**What you should do**:
Output only the lines below from the one containing "true then (false, 3) else (x.start, x.result))" to the one containing "else setShell id", exactly as written, both ends kept.
________________
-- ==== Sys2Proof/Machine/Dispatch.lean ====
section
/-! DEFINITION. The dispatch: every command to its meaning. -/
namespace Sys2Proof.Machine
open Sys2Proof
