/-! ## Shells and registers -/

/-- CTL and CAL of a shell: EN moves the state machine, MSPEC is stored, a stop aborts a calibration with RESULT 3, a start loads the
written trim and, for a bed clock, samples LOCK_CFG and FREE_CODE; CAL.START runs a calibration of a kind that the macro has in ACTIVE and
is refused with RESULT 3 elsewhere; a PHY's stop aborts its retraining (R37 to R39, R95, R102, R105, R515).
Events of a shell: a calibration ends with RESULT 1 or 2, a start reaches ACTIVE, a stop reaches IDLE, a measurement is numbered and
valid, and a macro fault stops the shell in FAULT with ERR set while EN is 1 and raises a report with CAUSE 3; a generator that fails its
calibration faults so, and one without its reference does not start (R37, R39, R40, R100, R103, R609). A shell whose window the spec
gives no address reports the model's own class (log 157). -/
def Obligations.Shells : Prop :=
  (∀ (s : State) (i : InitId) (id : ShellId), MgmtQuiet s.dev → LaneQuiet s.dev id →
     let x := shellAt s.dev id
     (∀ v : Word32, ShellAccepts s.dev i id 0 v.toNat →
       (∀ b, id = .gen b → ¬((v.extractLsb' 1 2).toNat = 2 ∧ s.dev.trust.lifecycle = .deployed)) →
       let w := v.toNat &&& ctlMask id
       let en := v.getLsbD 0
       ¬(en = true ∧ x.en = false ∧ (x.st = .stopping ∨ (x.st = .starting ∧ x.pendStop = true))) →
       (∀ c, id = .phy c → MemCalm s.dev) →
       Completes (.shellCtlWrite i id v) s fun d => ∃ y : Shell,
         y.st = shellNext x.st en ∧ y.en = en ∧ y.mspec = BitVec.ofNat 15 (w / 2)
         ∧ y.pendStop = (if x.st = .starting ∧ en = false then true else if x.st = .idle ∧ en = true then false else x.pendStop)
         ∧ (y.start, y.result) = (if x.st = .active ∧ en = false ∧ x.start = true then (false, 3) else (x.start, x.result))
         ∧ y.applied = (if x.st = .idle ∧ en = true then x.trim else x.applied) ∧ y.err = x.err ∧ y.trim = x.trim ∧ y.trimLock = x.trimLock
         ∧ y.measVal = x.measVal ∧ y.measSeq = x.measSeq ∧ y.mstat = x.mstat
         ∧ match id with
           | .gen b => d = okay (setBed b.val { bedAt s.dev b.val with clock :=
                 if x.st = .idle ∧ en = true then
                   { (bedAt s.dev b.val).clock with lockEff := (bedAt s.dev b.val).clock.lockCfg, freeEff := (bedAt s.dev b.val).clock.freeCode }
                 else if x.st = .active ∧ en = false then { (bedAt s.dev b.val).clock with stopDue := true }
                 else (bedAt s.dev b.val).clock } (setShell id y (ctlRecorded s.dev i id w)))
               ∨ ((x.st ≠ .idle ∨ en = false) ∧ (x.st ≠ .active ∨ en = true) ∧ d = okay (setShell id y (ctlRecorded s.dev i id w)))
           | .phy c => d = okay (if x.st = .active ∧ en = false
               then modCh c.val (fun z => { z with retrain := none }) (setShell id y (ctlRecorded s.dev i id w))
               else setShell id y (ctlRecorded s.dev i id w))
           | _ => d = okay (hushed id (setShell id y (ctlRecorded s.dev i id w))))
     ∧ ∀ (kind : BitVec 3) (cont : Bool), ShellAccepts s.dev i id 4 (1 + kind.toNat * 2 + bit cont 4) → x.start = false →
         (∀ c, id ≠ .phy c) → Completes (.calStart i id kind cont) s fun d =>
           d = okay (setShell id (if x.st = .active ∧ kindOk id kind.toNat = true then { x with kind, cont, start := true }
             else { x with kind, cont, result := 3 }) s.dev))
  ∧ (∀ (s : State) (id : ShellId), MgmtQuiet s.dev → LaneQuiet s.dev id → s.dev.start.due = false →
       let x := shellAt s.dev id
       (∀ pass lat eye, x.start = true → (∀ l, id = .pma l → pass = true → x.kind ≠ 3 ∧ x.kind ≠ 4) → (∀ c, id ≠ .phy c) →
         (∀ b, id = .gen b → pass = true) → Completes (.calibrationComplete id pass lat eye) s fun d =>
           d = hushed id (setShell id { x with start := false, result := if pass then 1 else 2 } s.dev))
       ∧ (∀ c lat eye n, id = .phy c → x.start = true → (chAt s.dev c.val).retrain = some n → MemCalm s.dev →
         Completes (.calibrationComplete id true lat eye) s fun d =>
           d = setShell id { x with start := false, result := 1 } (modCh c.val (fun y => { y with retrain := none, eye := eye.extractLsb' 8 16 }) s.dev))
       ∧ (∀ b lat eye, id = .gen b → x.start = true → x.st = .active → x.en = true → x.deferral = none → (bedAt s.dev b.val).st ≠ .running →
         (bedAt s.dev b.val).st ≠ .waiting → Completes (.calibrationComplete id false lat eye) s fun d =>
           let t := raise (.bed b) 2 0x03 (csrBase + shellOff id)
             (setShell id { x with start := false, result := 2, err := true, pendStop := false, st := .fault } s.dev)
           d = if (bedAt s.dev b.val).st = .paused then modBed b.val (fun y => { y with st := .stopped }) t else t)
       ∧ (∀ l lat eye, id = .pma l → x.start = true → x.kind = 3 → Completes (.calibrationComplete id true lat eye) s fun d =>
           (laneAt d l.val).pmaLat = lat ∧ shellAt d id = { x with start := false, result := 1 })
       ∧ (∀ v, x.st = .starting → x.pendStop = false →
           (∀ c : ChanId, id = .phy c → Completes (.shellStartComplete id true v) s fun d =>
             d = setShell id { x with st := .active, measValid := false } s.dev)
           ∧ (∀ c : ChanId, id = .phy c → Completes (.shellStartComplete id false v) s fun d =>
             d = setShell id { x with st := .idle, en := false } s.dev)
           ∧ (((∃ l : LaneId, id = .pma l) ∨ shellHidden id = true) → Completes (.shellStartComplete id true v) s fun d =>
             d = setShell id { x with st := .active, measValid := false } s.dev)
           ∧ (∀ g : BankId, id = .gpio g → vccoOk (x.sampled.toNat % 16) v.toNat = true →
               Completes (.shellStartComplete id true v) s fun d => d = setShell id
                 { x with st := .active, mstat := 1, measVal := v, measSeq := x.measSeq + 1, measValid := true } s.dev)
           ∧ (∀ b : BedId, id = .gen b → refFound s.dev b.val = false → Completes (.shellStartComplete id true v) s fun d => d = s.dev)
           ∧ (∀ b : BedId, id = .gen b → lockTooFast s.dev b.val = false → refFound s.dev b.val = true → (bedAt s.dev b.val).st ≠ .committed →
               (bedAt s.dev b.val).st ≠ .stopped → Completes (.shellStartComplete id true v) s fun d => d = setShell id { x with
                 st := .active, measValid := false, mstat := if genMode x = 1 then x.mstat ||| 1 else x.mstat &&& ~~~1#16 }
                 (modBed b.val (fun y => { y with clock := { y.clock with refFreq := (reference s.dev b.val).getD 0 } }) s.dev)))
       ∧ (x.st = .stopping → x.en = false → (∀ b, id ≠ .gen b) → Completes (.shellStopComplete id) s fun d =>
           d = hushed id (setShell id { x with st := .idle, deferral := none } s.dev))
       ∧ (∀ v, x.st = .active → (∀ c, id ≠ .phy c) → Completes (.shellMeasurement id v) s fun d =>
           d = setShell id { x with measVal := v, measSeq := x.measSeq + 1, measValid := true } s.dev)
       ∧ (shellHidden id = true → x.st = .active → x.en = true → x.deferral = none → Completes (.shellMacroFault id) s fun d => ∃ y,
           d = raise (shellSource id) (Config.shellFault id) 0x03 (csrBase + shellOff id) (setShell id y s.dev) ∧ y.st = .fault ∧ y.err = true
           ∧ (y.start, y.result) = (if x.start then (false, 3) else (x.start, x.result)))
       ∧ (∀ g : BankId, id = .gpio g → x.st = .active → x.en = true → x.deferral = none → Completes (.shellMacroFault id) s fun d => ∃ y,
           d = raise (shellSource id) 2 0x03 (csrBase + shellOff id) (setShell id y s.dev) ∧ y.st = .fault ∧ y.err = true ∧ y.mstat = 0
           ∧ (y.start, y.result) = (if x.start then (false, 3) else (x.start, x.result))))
________________
**Reply to the task**:
         ∧ (y.start, y.result) = (if x.st = .active ∧ en = false ∧ x.start = true then (false, 3) else (x.start, x.result))
         ∧ y.applied = (if x.st = .idle ∧ en = true then x.trim else x.applied) ∧ y.err = x.err ∧ y.trim = x.trim ∧ y.trimLock = x.trimLock
         ∧ y.measVal = x.measVal ∧ y.measSeq = x.measSeq ∧ y.mstat = x.mstat
         ∧ match id with
           | .gen b => d = okay (setBed b.val { bedAt s.dev b.val with clock :=
                 if x.st = .idle ∧ en = true then
                   { (bedAt s.dev b.val).clock with lockEff := (bedAt s.dev b.val).clock.lockCfg, freeEff := (bedAt s.dev b.val).clock.freeCode }
                 else if x.st = .active ∧ en = false then { (bedAt s.dev b.val).clock with stopDue := true }
                 else (bedAt s.dev b.val).clock } (setShell id y (ctlRecorded s.dev i id w)))
               ∨ ((x.st ≠ .idle ∨ en = false) ∧ (x.st ≠ .active ∨ en = true) ∧ d = okay (setShell id y (ctlRecorded s.dev i id w)))
           | .phy c => d = okay (if x.st = .active ∧ en = false
               then modCh c.val (fun z => { z with retrain := none }) (setShell id y (ctlRecorded s.dev i id w))
               else setShell id y (ctlRecorded s.dev i id w))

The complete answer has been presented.